Basic information about pathology

A special cerebrospinal fluid, or cerebrospinal fluid, is produced in the choroid plexuses of the brain, called the ventricles, and fills the subarachnoid space. Excess cerebrospinal fluid is released into the bloodstream through the arachnoid membrane. When problems with absorption, circulation occur, or excessive secretion of cerebrospinal fluid occurs, hydrocephalus develops. It can be congenital or acquired as a result of certain diseases. In addition, the following forms of the disease are distinguished:

  • internal hydrocephalus - overflow of one or more ventricles inside the brain with cerebrospinal fluid;
  • external hydrocephalus - fluid injection between the brain and the enveloping subarachnoid membrane.

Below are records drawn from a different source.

/-- FAC_STAT and FAC_LOCAL_USED (Tables FA-7, FA-8); with the rails on a face's throttle is its duty. -/
def facView (m : Mod) (p : Page) (r : Nat) : Nat :=
  let f := (faceOf m (p.die * 32 + p.inst)).getD (face0 0)
  match r with
  | 0x44 => faceState f * 2 ^ 24 + faceDuty m p.die * 2 ^ 16 + f.prog % 4096
  | 0x64 => faceUsed m f
  | _ => regN m p r

/-- CRU_STAT.state (Table CR-10). -/
def crusherState (f : Face) : Nat := if f.doomed then 4 else (f.acc.map fun s => if s.drain then s.mode else 0).foldl max 0

def cruView (m : Mod) (p : Page) (r : Nat) : Nat :=
  let f := (faceOf m (p.die * 32 + p.inst)).getD (face0 0)
  if r = 0x44 then f.ltag % 256 * 2 ^ 24 + f.fmt % 16 * 2 ^ 16 + crusherState f else regN m p r

/-- WLK_CTX_STAT (Table GW-8). -/
def walkStat (m : Mod) (p : Page) : Nat :=
  let on := m.cmds.flatMap fun c => match c.search, shardOf m (collId c.entry) with
    | some s, some co => (s.walks.filter fun x => x.die = p.die && x.inst = p.inst && x.st = 1).map fun x =>
        ((((genOf co c.gen).bind (segOf · x.seg)).map (·.m)).getD 0, x)
    | _, _ => []
  let tab := ceilDiv (total (on.map fun x => x.1 * 512)) 16384
  let fil := ceilDiv (total (on.map fun x => x.2.fbits / 8)) 16384
  min 64 on.length * 2 ^ 16 + (128 - tab) * 2 ^ 8 + (64 - fil)

/-- GTH_STAT: table-page migrations of a die in flight. -/
def gthStat (m : Mod) (p : Page) : Nat :=
  min 4 (m.mem.moves.filter fun v => v.table && !v.done && v.reason = 5 && locDie v.bench v.loc = p.die).length * 2 ^ 8

def hbmView (m : Mod) (p : Page) (r : Nat) : Nat :=
  let s := 2 * p.die + p.inst
  let k := if (stackOf m s).loaded then stackOf m s else stack0
  let pc := bits (regN m p 0x58) 0 5
  let used := (k.rows.filter fun x => x.pc = pc && x.spare.isSome).length + (k.dead.filter fun x => x.1 = pc).length
  match r with
  | 0x44 => k.out.length * 2 ^ 16 + k.marked.length * 2 ^ 8 + (if !k.loaded then 0 else if k.marked.isEmpty then 1 else 2)
  | 0x48 => bitSum k.out
  | 0x4C => bitSum k.marked
  | 0x50 => if k.loaded then stackFrames m s else 0x129F00
  | 0x54 => k.retired.length
  | 0x5C => if k.loaded then
      min 0xFFFF (k.retired.filter fun f => framePc f = pc).length * 2 ^ 16 + (384 - used) * 2 ^ 7 +
        bN (decide (pc ∈ k.pattern)) * 2 + bN (decide (pc ∈ k.marked)) else 0xC000
  | _ => regN m p r

/-- The bits of 32 drills, from a test. -/
def drillBits (m : Mod) (s w : Nat) (f : Drill → Bool) : Nat :=
  bitSum ((m.drills.filter fun d => d.stack = s && d.n / 32 = w && f d).map (·.n % 32))

/-- DRL_STAT (Table DR-9). -/
def drlStat (m : Mod) (s : Nat) : Nat :=
  let ds := m.drills.filter fun d => d.stack = s
  (ds.filter fun d => !d.ready).length * 2 ^ 23 + ((upto 32).map (heldCount m s)).foldl max 0 * 2 ^ 14 +
    min 0x3FFF (m.svc.filter fun x => x.stack = s).length

def drlView (m : Mod) (p : Page) (r : Nat) : Nat :=
  let s := p.die - 8
  if 0x800 ≤ r then
    match drillOf m s (mbxSel m s ((r - 0x800) / 256)) with
    | some d => areaWord (if unitState m (.drill s d.n) = 2 then { d with st := 6 } else d) (r % 256)
    | none => 0
  else if 0x40 ≤ r && r < 0x70 then drillBits m s ((r - 0x40) / 4) fun d => d.ready || drillOos m s d.n
  else if 0xD0 ≤ r && r < 0x100 then drillBits m s ((r - 0xD0) / 4) fun d => drillOos m s d.n
  else if r = 0xA4 then drlStat m s
  else regN m p r

/-- Write-buffer entries that ledger commits hold, of the 512 reserved for them: both copies of each group sent (R441, R445). -/
def ledgerEnts (m : Mod) : Nat :=
  min 512 (total ((m.ledger.groups.filter fun g => g.sent && !g.prog).map fun g => 2 * ceilDiv (32 + g.size) 4096))

def hauView (m : Mod) (r : Nat) : Nat :=
  match r with
  | 0x44 => (m.mem.moves.filter fun v => !v.done).length
  | 0x48 => if m.mem.loaded then freeB0 m else 0
  | 0x4C => if m.mem.loaded then freeB1 m else 0
  | 0x50 => if m.mem.loaded then freeB2 m else 0
  | 0x58 => if m.mem.loaded then hostUsed m else 0
  | 0x68 => if m.mem.loaded then m.mem.wb.length + ledgerEnts m else 0
  | 0x6C => if m.mem.loaded then zoneFill m else 0
  | _ => regN m hauP r

/-- FLC_FREE_PAGES: a channel's share of bench 2, less what it holds. -/
def chanFree (m : Mod) (ch : Nat) : Nat :=
  if !chanTakes m ch then 0
  else b2Total / 32 - (m.mem.map.filter fun e => e.bench = 2 && e.loc = ch).length

def flcView (m : Mod) (p : Page) (r : Nat) : Nat :=
  let c := chanOf m p.inst
  match r with
  | 0x40 => min 4 c.pkgs * 2 ^ 8 + (if m.mem.loaded then c.st else 0)
  | 0x44 => if m.mem.loaded then min 255 c.wear * 2 ^ 24 + (Config.spareBlocks - c.spare) * 100 / max 1 Config.spareBlocks * 2 ^ 16 + min 0xFFFF c.bad
            else 0
  | 0x48 => if m.mem.loaded then chanFree m p.inst else 0
  | _ => regN m p r

/-- DFT_OUTSTANDING: candidates whose reads are in flight on the channel. -/
def driftLeft (m : Mod) (ch : Nat) : Nat :=
  min 256 (total ((driftCmds m ch).map fun c => match c.search with | some s => s.cand.length | none => 0))

def vlkView (m : Mod) (r : Nat) : Nat :=
  match r with
  | 0x44 => m.velom.link.st * 2 ^ 24 + m.velom.link.width * 2 ^ 16 + m.velom.link.lanes % 65536
  | 0x58 => m.velom.leases.length
  | _ => regN m vlkP r

def fabView (m : Mod) (p : Page) (r : Nat) : Nat :=
  if p.inst != 12 then
    match portOf m p.inst, r with
    | some x, 0x44 => portStat x
    | some x, 0x48 => neighWord m x
    | _, _ => regN m p r
  else if 0xA00 ≤ r then
    match m.fab.inbox with
    | [] => 0
    | f :: _ => if r < 0xA10 then wordOf f.hdr.toNat ((r - 0xA00) / 4) else wordOf (slotN f ((r - 0xA10) / 16)) (r % 16 / 4)
  else match r with
    | 0x40 => nodeWord m
    | 0x44 => m.fab.fabEpoch
    | 0x48 => m.fab.master
    | 0x50 | 0x54 | 0x58 | 0x5C => wordOf fabricId ((r - 0x50) / 4)
    | 0x64 =>
      let s := regN m p 0x60
      routeGet (if bitAt s 31 then m.fab.shadow else m.fab.table) (bits s 0 12)
    | 0x68 => min 64 m.fab.inbox.length * 2 ^ 16
    | _ => regN m p r

/-- SEM_STAT (Table RP-11): the die at the other end, and whether the seam is up. -/
def semPeer (p : Page) : Nat :=
  if isHub p.die then p.inst
  else match p.die, p.inst with
    | _, 0 => 4
    | 0, 1 => 1
    | 0, _ => 2
    | 1, 1 => 0
    | 1, _ => 3
    | 2, 1 => 0
    | 2, _ => 3
    | _, 1 => 1
    | _, _ => 2
def semView (m : Mod) (p : Page) (r : Nat) : Nat :=
  if r = 0x40 then semPeer p * 2 ^ 8 + (if isOut m (.page p) then 2 else bN m.mem.loaded) else regN m p r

In its acute form, the disease develops over several days. Subacute course involves the development of decompensation within a month from the onset of the first symptoms, chronic - longer than six months. In addition, the classification of hydrocephalus includes stable and progressive forms of pathology, characterized, respectively, by stability or a gradual increase in pressure inside the skull.

Signs of the disease in adults

As a rule, hydrocephalus of the brain in an adult or a teenager is directly related to increased intracranial pressure, which causes the patient to feel:

  • severe headache that does not improve with analgesics;
  • feeling of internal pressure on the eyeballs;
  • nausea, sometimes leading to vomiting;
  • impaired coordination, due to which the gait becomes unstable, hand movements become sharp and sweeping, handwriting changes, etc.;
  • tinnitus, impaired visual acuity, loss of certain areas of space from the field of vision.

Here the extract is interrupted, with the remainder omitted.